Importing the product = exploitation

  1. Introduction. 

When analyzing the validity element of the three tier analysis that inspired the TRIPS PLUS ULTRA proposal (the other two elements are its justice and its effectiveness), we´ve said that the TRIPS Agreement sets a global standard, and that this global standard admits exceptions and limitations. We´ve also said that the relevance of the limitations must be measure in comparison with the global heart of the patent; what was set to be its heart is by far more relevant than what was left out, globally).

When analyzing how those global standards get implemented, we also said that “as for patents, the minimums parameters of the agreement are either impossible (conceptually there is no such possibility) or hard (because of practical elements) to exceed”.

Up next you will find quotes from “A global solution for the protection of inventions” (pp. 58, 62) that explains one of those global standards: importation of the product = exploitation. 

      2. The standard: Importation of the product equals exploitation. 

The TRIPS Agreement also determines as a principle that admits no exception the non-discrimination in regard to the exercise of the rights of the patent holder from the fact that the products are imported or produced in the country where the patent is granted.
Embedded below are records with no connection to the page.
-- ==== Sys2Proof/Machine/Dispatch.lean ====
section
/-! DEFINITION. The dispatcher: one arm per row of the opcode table, each a direct call of that row's meaning. -/

namespace Sys2Proof.Machine
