-- ==== Sys2Proof/Certificates/Slice0/Obligations.lean ====
section
/-! DEFINITION. The statements for the provers, one definition each; OBLIGATIONS.json lists them. -/

open Sys2Proof Sys2Proof.Machine

/-- After a cold start every ring is unassigned and idle, holds no launch and no phase, and its CSRs read as R262, R272, R322 and R329 give them
(0, but GROUPSEL 0x10100 and STIMECMP all ones); a management core's read 0 but HTIMECMP, LPTYPE and PWRCAP; every SRAM bank and every
fresh HBM line reads zeros; no VF, window or migration key is loaded and no window is valid (R422). Each die's clock setting is the nominal 16
(R24). The pc of a management core and the bytes of HOST that nothing has written are the model's choice (logs 2 and 9). -/
def Obligations.ResetState : Prop :=
  (∀ r, (State.reset.ring r).vf = none ∧ (State.reset.ring r).owner = none ∧ (State.reset.ring r).run = .idle ∧
    (State.reset.ring r).halted = false ∧ (State.reset.ring r).group = none ∧ (State.reset.ring r).power = 0) ∧
  (∀ r n, n ≠ 0x019 → n ≠ 0x100B → State.reset.rcsr r n = 0) ∧
  (∀ r, State.reset.rcsr r 0x019 = 0x10100 ∧ State.reset.rcsr r 0x100B = 0xFFFFFFFFFFFFFFFF) ∧
  (∀ d n, n ≠ 0x2008 → n ≠ 0x2020 → n ≠ 0x2065 → State.reset.dcsr d n = 0) ∧
  (∀ d, State.reset.dcsr d 0x2008 = 0xFFFFFFFFFFFFFFFF ∧ State.reset.dcsr d 0x2020 = 0x88B5 ∧ State.reset.dcsr d 0x2065 = 2000 ∧
    (State.reset.die d).m = 16) ∧
  (∀ k, State.reset.byte k = 0) ∧
  (∀ v, tfind State.reset.vfKeys v = none ∧ tfind State.reset.winKeys v = none ∧ (State.reset.window v).valid = false) ∧
  State.reset.migKey = none ∧ State.reset.time = 0

/-- The memory of the reset state is in canonical form: the invariant of MemoryFormKept holds there. -/
def Obligations.MemoryFormAtReset : Prop := MemOk State.reset

/-- Whatever the device does next, memory stays in canonical form: addresses strictly rising, and no byte listed that reads as an unlisted byte
does. So two memories that read alike are equal data, and an erased byte (R104, R340) is the same as one never written. -/
def Obligations.MemoryFormKept : Prop := ∀ s t : State, MemOk s → step s = .next t → MemOk t

/-- Words that the spec writes out bit by bit: sext.w x5, x5 is 0x00A5_0019; the return jalr x0, x1, 0 is 0x8001_0000; fence.strip is
0x8800_0001 and fence.rg.strip x4, x5 is 0x8804_2805; trap 0x21 is 0x9400_0021; dret and halt of R330; the pload, waitd and launch of R273; and
of the element words cmp.lt.f32 q1, in, c0 (0x351E_8040) and sel.q1 k3, k0, c1 (0x4020_88C0). -/
def Obligations.WordsDecode : Prop :=
  decodeSeq 0x00A50019 = .ok (.sextW 5 5) ∧ decodeSeq 0x80010000 = .ok (.jalr 0 1 0) ∧ decodeSeq 0x88000001 = .ok (.fence 1) ∧
  decodeSeq 0x88042805 = .ok (.fenceRg 4 5 1) ∧ decodeSeq 0x94000021 = .ok (.trap 0x21) ∧ decodeSeq 0xE0650003 = .ok (.halt 3 5) ∧
  decodeSeq 0xE065000D = .ok (.dret 3 5) ∧ decodeSeq 0xE0000000 = .ok .sret ∧ decodeSeq 0xA0898000 = .ok (.pload 4 9 8 0) ∧
  decodeSeq 0xB8008060 = .ok (.waitd 6) ∧ decodeSeq 0xD4098000 = .ok (.launch 9) ∧
  decodeElem 0x351E8040 = .ok (.cmpLt 8 30 16 1 0) ∧ decodeElem 0x402088C0 = .ok (.sel 1 0 17 3 0)

/-- A word that a sequencer or an element accepts is the encoding of the instruction it is read as, and that instruction's fields are ones the
spec accepts: a reserved field, an unassigned function and a field value that R86, R186 or R201 rejects never decode, and no bit is ignored. -/
def Obligations.DecodeSound : Prop :=
  (∀ w i, decodeSeq w = .ok i → i.wf = true ∧ i.isElem = false ∧ encode i = some w) ∧
  (∀ w i, decodeElem w = .ok i → i.wf = true ∧ i.isElem = true ∧ encode i = some w)

/-- For every instruction word of the device, with every operand at every value its encoding admits, decoding the encoding gives the
instruction back. -/
def Obligations.EncodeDecode : Prop :=
  ∀ i w, i.wf = true → encode i = some w → (if i.isElem then decodeElem w else decodeSeq w) = .ok i

/-- Where a thread stands first on the agenda, is neither still nor waiting, takes no interrupt first, and can fetch the four bytes at its pc, the
step is exec of the instruction that those bytes, little-endian, decode to, on the state with that thread taken off the agenda and the transfers
counted that the fetch makes over Certia Link; where they decode to none, it is the illegal-instruction event with the word. Where a ring group that has started stands first on the agenda, neither held nor draining nor faulted, in the part of its cycle that executes context words,
and the element whose turn it is is in a slot that holds an item, the step executes that element's word of the cycle's context at its place (position 13
of the count is the A feed of the slot's stripe, and runs no word). In every other part of its cycle the step is the event, if any, that fabricMove names. -/
def Obligations.StepRunsDecoded : Prop :=
  (∀ (s : State) (th : Thread) (rest : List Act) (w : W32),
    s.powered = true → s.agenda = .thread th :: rest →
    (s.turnOf th).takesNext th →
    (s.turnOf th).fetchErr th ((s.turnOf th).levelOf th) ((s.turnOf th).seqOf th).pc = none →
    (s.turnOf th).placesErr ((s.turnOf th).fetchPlaces th) = none →
    w = BitVec.ofNat 32 (leNat (((s.turnOf th).fetchPlaces th).map fun p => (s.turnOf th).byte p.1)) →
    (s.turnOf th).stoppedNow = false →
    let u := (s.turnOf th).transfers ((s.turnOf th).fetchPlaces th)
    (∀ i, decodeSeq w = .ok i → step s = exec i u) ∧ (∀ e, decodeSeq w = .error e → step s = exec (.illegalInstruction w) u)) ∧
  (∀ (s : State) (gk : Nat) (rest : List Act) (g : Group), s.powered = true → s.agenda = .fabric gk :: rest → s.group? gk = some g →
    let u : State := { s with agenda := rest, free := s.free + 1 }
    let j := g.cursor % 33
    let pos := if j < 13 then j else j - 1
    g.stage = .elems → g.started = true → g.draining = false → g.mark = none → u.groupHeld g = false → g.cursor < 33 * u.plen g → j ≠ 13 →
    (u.slot g (g.cursor / 33)).item.isSome = true →
    step s = exec (u.wordAt g (g.cursor / 33) pos)
      { u.setGroup gk { g with cursor := g.cursor + 1 } with ep := { g := gk, slot := g.cursor / 33, pos := pos } }) ∧
  (∀ (s : State) (gk : Nat) (rest : List Act), s.powered = true → s.agenda = .fabric gk :: rest →
    let u : State := { s with agenda := rest, free := s.free + 1 }
    (∀ i u', u.fabricMove gk = (some i, u') → step s = exec i u') ∧
    (∀ u', u.fabricMove gk = (none, u') → step s = .next u'))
This principle establishes the non-discrimination among imported and locally produced products. This principle conceptually does not allow the signatory countries to establish any additional advantage, and it is also a worldwide-harmonized provision (not just a minimum). This provision, which is part of the center core or heart of patents worldwide, was severely criticized in its time. Some people still find this principle pernicious.”
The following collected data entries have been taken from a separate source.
@[simp] theorem State.setVf_time (s : State) (v : Nat) (x : Vf) : (s.setVf v x).time = s.time := rfl
@[simp] theorem State.setVf_powered (s : State) (v : Nat) (x : Vf) : (s.setVf v x).powered = s.powered := rfl
@[simp] theorem State.setVf_rings (s : State) (v : Nat) (x : Vf) : (s.setVf v x).rings = s.rings := rfl
@[simp] theorem State.setVf_dies (s : State) (v : Nat) (x : Vf) : (s.setVf v x).dies = s.dies := rfl
@[simp] theorem State.setVf_groups (s : State) (v : Nat) (x : Vf) : (s.setVf v x).groups = s.groups := rfl
@[simp] theorem State.setVf_strips (s : State) (v : Nat) (x : Vf) : (s.setVf v x).strips = s.strips := rfl
@[simp] theorem State.setVf_chans (s : State) (v : Nat) (x : Vf) : (s.setVf v x).chans = s.chans := rfl
@[simp] theorem State.setVf_mem (s : State) (v : Nat) (x : Vf) : (s.setVf v x).mem = s.mem := rfl
@[simp] theorem State.setVf_past (s : State) (v : Nat) (x : Vf) : (s.setVf v x).past = s.past := rfl
@[simp] theorem State.setVf_pages (s : State) (v : Nat) (x : Vf) : (s.setVf v x).pages = s.pages := rfl
@[simp] theorem State.setVf_nodes (s : State) (v : Nat) (x : Vf) : (s.setVf v x).nodes = s.nodes := rfl
@[simp] theorem State.setVf_roots (s : State) (v : Nat) (x : Vf) : (s.setVf v x).roots = s.roots := rfl
@[simp] theorem State.setVf_tags (s : State) (v : Nat) (x : Vf) : (s.setVf v x).tags = s.tags := rfl
@[simp] theorem State.setVf_vfKeys (s : State) (v : Nat) (x : Vf) : (s.setVf v x).vfKeys = s.vfKeys := rfl
@[simp] theorem State.setVf_winKeys (s : State) (v : Nat) (x : Vf) : (s.setVf v x).winKeys = s.winKeys := rfl
@[simp] theorem State.setVf_migKey (s : State) (v : Nat) (x : Vf) : (s.setVf v x).migKey = s.migKey := rfl
@[simp] theorem State.setVf_treeKey (s : State) (v : Nat) (x : Vf) : (s.setVf v x).treeKey = s.treeKey := rfl
@[simp] theorem State.setVf_linkSeq (s : State) (v : Nat) (x : Vf) : (s.setVf v x).linkSeq = s.linkSeq := rfl
@[simp] theorem State.setVf_bad (s : State) (v : Nat) (x : Vf) : (s.setVf v x).bad = s.bad := rfl
@[simp] theorem State.setVf_csr (s : State) (v : Nat) (x : Vf) : (s.setVf v x).csr = s.csr := rfl
@[simp] theorem State.setVf_windows (s : State) (v : Nat) (x : Vf) : (s.setVf v x).windows = s.windows := rfl
@[simp] theorem State.setVf_stash (s : State) (v : Nat) (x : Vf) : (s.setVf v x).stash = s.stash := rfl
@[simp] theorem State.setVf_tlb (s : State) (v : Nat) (x : Vf) : (s.setVf v x).tlb = s.tlb := rfl
@[simp] theorem State.setVf_walks (s : State) (v : Nat) (x : Vf) : (s.setVf v x).walks = s.walks := rfl
@[simp] theorem State.setVf_nv (s : State) (v : Nat) (x : Vf) : (s.setVf v x).nv = s.nv := rfl
@[simp] theorem State.setVf_life (s : State) (v : Nat) (x : Vf) : (s.setVf v x).life = s.life := rfl
@[simp] theorem State.setVf_bootKind (s : State) (v : Nat) (x : Vf) : (s.setVf v x).bootKind = s.bootKind := rfl
@[simp] theorem State.setVf_bootStep (s : State) (v : Nat) (x : Vf) : (s.setVf v x).bootStep = s.bootStep := rfl
@[simp] theorem State.setVf_step (s : State) (v : Nat) (x : Vf) : (s.setVf v x).step = s.step := rfl
@[simp] theorem State.setVf_i3c (s : State) (v : Nat) (x : Vf) : (s.setVf v x).i3c = s.i3c := rfl
@[simp] theorem State.setVf_tap (s : State) (v : Nat) (x : Vf) : (s.setVf v x).tap = s.tap := rfl
@[simp] theorem State.setVf_agenda (s : State) (v : Nat) (x : Vf) : (s.setVf v x).agenda = s.agenda := rfl
@[simp] theorem State.setVf_cur (s : State) (v : Nat) (x : Vf) : (s.setVf v x).cur = s.cur := rfl
@[simp] theorem State.setVf_ep (s : State) (v : Nat) (x : Vf) : (s.setVf v x).ep = s.ep := rfl
@[simp] theorem State.setVf_free (s : State) (v : Nat) (x : Vf) : (s.setVf v x).free = s.free := rfl

@[simp] theorem State.updVf_time (s : State) (v : Nat) (f : Vf → Vf) : (s.updVf v f).time = s.time := rfl
@[simp] theorem State.updVf_powered (s : State) (v : Nat) (f : Vf → Vf) : (s.updVf v f).powered = s.powered := rfl
@[simp] theorem State.updVf_rings (s : State) (v : Nat) (f : Vf → Vf) : (s.updVf v f).rings = s.rings := rfl
@[simp] theorem State.updVf_dies (s : State) (v : Nat) (f : Vf → Vf) : (s.updVf v f).dies = s.dies := rfl
@[simp] theorem State.updVf_groups (s : State) (v : Nat) (f : Vf → Vf) : (s.updVf v f).groups = s.groups := rfl
@[simp] theorem State.updVf_strips (s : State) (v : Nat) (f : Vf → Vf) : (s.updVf v f).strips = s.strips := rfl
@[simp] theorem State.updVf_chans (s : State) (v : Nat) (f : Vf → Vf) : (s.updVf v f).chans = s.chans := rfl
@[simp] theorem State.updVf_mem (s : State) (v : Nat) (f : Vf → Vf) : (s.updVf v f).mem = s.mem := rfl
@[simp] theorem State.updVf_past (s : State) (v : Nat) (f : Vf → Vf) : (s.updVf v f).past = s.past := rfl
@[simp] theorem State.updVf_pages (s : State) (v : Nat) (f : Vf → Vf) : (s.updVf v f).pages = s.pages := rfl
@[simp] theorem State.updVf_nodes (s : State) (v : Nat) (f : Vf → Vf) : (s.updVf v f).nodes = s.nodes := rfl
@[simp] theorem State.updVf_roots (s : State) (v : Nat) (f : Vf → Vf) : (s.updVf v f).roots = s.roots := rfl
@[simp] theorem State.updVf_tags (s : State) (v : Nat) (f : Vf → Vf) : (s.updVf v f).tags = s.tags := rfl
@[simp] theorem State.updVf_vfKeys (s : State) (v : Nat) (f : Vf → Vf) : (s.updVf v f).vfKeys = s.vfKeys := rfl
@[simp] theorem State.updVf_winKeys (s : State) (v : Nat) (f : Vf → Vf) : (s.updVf v f).winKeys = s.winKeys := rfl
@[simp] theorem State.updVf_migKey (s : State) (v : Nat) (f : Vf → Vf) : (s.updVf v f).migKey = s.migKey := rfl
@[simp] theorem State.updVf_treeKey (s : State) (v : Nat) (f : Vf → Vf) : (s.updVf v f).treeKey = s.treeKey := rfl
@[simp] theorem State.updVf_linkSeq (s : State) (v : Nat) (f : Vf → Vf) : (s.updVf v f).linkSeq = s.linkSeq := rfl
@[simp] theorem State.updVf_bad (s : State) (v : Nat) (f : Vf → Vf) : (s.updVf v f).bad = s.bad := rfl
@[simp] theorem State.updVf_csr (s : State) (v : Nat) (f : Vf → Vf) : (s.updVf v f).csr = s.csr := rfl
@[simp] theorem State.updVf_windows (s : State) (v : Nat) (f : Vf → Vf) : (s.updVf v f).windows = s.windows := rfl
@[simp] theorem State.updVf_stash (s : State) (v : Nat) (f : Vf → Vf) : (s.updVf v f).stash = s.stash := rfl
@[simp] theorem State.updVf_tlb (s : State) (v : Nat) (f : Vf → Vf) : (s.updVf v f).tlb = s.tlb := rfl
@[simp] theorem State.updVf_walks (s : State) (v : Nat) (f : Vf → Vf) : (s.updVf v f).walks = s.walks := rfl
@[simp] theorem State.updVf_nv (s : State) (v : Nat) (f : Vf → Vf) : (s.updVf v f).nv = s.nv := rfl
@[simp] theorem State.updVf_life (s : State) (v : Nat) (f : Vf → Vf) : (s.updVf v f).life = s.life := rfl
@[simp] theorem State.updVf_bootKind (s : State) (v : Nat) (f : Vf → Vf) : (s.updVf v f).bootKind = s.bootKind := rfl
@[simp] theorem State.updVf_bootStep (s : State) (v : Nat) (f : Vf → Vf) : (s.updVf v f).bootStep = s.bootStep := rfl
@[simp] theorem State.updVf_step (s : State) (v : Nat) (f : Vf → Vf) : (s.updVf v f).step = s.step := rfl
@[simp] theorem State.updVf_i3c (s : State) (v : Nat) (f : Vf → Vf) : (s.updVf v f).i3c = s.i3c := rfl
@[simp] theorem State.updVf_tap (s : State) (v : Nat) (f : Vf → Vf) : (s.updVf v f).tap = s.tap := rfl
@[simp] theorem State.updVf_agenda (s : State) (v : Nat) (f : Vf → Vf) : (s.updVf v f).agenda = s.agenda := rfl
@[simp] theorem State.updVf_cur (s : State) (v : Nat) (f : Vf → Vf) : (s.updVf v f).cur = s.cur := rfl
@[simp] theorem State.updVf_ep (s : State) (v : Nat) (f : Vf → Vf) : (s.updVf v f).ep = s.ep := rfl
@[simp] theorem State.updVf_free (s : State) (v : Nat) (f : Vf → Vf) : (s.updVf v f).free = s.free := rfl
“The Belgians Remiche and Desterbecq forcefully criticized this principle. ‘Has the patent system not been perverted, transforming the obligation of exploiting to the right to import in a monopolized manner? And is not this perverse effect that causes the system to be ineffective in developing countries? What is the actual compensation for these countries from granting a patent to a foreigner when that patent is not exploited locally?’  (Remiche and Desterbecq 1997, 257)”.
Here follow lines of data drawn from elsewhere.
-- ==== Sys2Proof/Laws/PerInstr.lean ====
section
/-! SUPPORT. The encoding of every instruction: an event has no word, and a word form that is well formed decodes from its word. -/

namespace Sys2Proof.Laws

/-- An event row has no word; a word form decodes, by its reader, from the word that encodes it (R180 to R186, R195 to R201). -/
def Encoding.Statement (i : Instr) : Prop :=
  match encode i with
  | none => i.isEvent = true
  | some w => i.isEvent = false ∧ (i.wf = true → (if i.isElem then decodeElem w else decodeSeq w) = .ok i)

theorem Encoding.elem_ok {i : Instr} {w : W32} (he : encode i = some w) (hv : i.isEvent = false) (hk : i.isElem = true)
    (hr : rawElem w = some i) : Encoding.Statement i := by
  simp only [Encoding.Statement, he]
  exact ⟨hv, fun hw => by simp [hk, decodeElem, checkWord, hr, he, hw]⟩

theorem Encoding.seq_ok {i : Instr} {w : W32} (he : encode i = some w) (hv : i.isEvent = false) (hk : i.isElem = false)
    (hr : rawSeq w = some i) : Encoding.Statement i := by
  simp only [Encoding.Statement, he]
  exact ⟨hv, fun hw => by simp [hk, decodeSeq, checkWord, hr, he, hw]⟩

theorem word_11_5_5_5_2_4 (x0 : BitVec 11) (x1 x2 x3 : BitVec 5) (x4 : BitVec 2) (x5 : BitVec 4) :
    let w : W32 := x0 ++ x1 ++ x2 ++ x3 ++ x4 ++ x5
    (w.extractLsb' 25 7 = x0.extractLsb' 4 7) ∧
      (w.extractLsb' 16 5 = x1) ∧
      (w.extractLsb' 11 5 = x2) ∧
      (w.extractLsb' 6 5 = x3) ∧
      (w.extractLsb' 4 2 = x4) :=
  ⟨(@field_high 28 4 25 7 _ _ (by decide)).trans ((@field_high 26 2 21 7 _ _ (by decide)).trans ((@field_high 21 5 19 7 _ _ (by decide)).trans ((@field_high 16 5 14 7 _ _ (by decide)).trans (@field_high 11 5 9 7 _ _ (by decide))))),
   (@field_high 28 4 16 5 _ _ (by decide)).trans ((@field_high 26 2 12 5 _ _ (by decide)).trans ((@field_high 21 5 10 5 _ _ (by decide)).trans ((@field_high 16 5 5 5 _ _ (by decide)).trans ((@field_low 11 5 0 5 _ _ (by decide)).trans (field_self _))))),
   (@field_high 28 4 11 5 _ _ (by decide)).trans ((@field_high 26 2 7 5 _ _ (by decide)).trans ((@field_high 21 5 5 5 _ _ (by decide)).trans ((@field_low 16 5 0 5 _ _ (by decide)).trans (field_self _)))),
   (@field_high 28 4 6 5 _ _ (by decide)).trans ((@field_high 26 2 2 5 _ _ (by decide)).trans ((@field_low 21 5 0 5 _ _ (by decide)).trans (field_self _))),
   (@field_high 28 4 4 2 _ _ (by decide)).trans ((@field_low 26 2 0 2 _ _ (by decide)).trans (field_self _))⟩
“The result of the application of this provision is contrary to the goal of technology transfer. Nevertheless, it is consistent with free trade promoted by WTO. Technology transfer—which is a TRIPS principle on its own—has been up until now a merely declaratory objective constant in the TRIPS Agreement. This book argues that these two goals or principles (technology transfer and non-discrimination among imported and locally produced products), while applying the proposal that this study contains, can stop being in opposition and even complement each other […]”.

TRIPS PLUS ULTRA could change the negative effects that this principle has had on developing countries.